### WHAT TO WORK ON
Where a line of the listing below includes the word "among", reproduce that line.

### DATA PROVIDED
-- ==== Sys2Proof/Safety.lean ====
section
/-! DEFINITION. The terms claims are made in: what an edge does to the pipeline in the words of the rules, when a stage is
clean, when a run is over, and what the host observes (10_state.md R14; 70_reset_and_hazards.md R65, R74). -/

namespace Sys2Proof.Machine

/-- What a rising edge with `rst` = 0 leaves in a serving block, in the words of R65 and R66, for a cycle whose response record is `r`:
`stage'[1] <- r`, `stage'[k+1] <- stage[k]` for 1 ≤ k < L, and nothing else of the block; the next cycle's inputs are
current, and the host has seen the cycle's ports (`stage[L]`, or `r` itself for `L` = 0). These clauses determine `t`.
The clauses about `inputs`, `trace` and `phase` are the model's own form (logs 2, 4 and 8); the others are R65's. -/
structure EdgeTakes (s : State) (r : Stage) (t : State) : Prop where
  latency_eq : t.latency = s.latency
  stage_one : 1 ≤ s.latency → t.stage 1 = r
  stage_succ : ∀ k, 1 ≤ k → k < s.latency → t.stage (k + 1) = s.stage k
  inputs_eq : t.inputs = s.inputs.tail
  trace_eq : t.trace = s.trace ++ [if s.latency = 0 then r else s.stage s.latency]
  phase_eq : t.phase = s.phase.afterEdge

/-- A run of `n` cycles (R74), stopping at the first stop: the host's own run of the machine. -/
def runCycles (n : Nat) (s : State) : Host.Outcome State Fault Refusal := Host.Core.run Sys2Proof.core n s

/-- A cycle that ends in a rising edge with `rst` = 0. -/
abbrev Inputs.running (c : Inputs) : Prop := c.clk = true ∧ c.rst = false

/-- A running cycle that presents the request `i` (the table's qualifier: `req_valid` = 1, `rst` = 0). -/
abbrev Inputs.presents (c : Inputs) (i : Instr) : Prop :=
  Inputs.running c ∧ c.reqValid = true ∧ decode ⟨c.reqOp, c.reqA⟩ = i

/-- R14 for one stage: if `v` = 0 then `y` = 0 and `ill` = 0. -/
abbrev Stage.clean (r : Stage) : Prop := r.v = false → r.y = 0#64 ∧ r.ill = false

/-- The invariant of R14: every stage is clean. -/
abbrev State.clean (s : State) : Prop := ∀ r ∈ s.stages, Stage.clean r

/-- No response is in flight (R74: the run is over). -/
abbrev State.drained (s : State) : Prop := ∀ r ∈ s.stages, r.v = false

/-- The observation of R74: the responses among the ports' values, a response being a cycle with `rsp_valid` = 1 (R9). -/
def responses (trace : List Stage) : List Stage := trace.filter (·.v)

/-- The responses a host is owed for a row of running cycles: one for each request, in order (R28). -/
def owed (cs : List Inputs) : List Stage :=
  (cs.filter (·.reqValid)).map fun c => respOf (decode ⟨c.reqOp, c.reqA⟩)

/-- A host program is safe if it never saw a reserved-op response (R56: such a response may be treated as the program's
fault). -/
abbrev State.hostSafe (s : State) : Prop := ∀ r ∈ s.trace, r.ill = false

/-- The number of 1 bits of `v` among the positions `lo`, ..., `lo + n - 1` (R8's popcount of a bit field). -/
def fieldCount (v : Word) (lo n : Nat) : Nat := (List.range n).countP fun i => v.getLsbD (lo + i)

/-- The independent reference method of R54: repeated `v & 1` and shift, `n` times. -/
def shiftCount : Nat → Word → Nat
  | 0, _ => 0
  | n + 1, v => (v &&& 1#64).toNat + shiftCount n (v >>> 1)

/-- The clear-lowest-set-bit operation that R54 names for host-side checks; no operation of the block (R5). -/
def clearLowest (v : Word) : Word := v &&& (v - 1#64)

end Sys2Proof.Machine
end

### WRITTEN ANSWER
/-- The observation of R74: the responses among the ports' values, a response being a cycle with `rsp_valid` = 1 (R9). -/
/-- The number of 1 bits of `v` among the positions `lo`, ..., `lo + n - 1` (R8's popcount of a bit field). -/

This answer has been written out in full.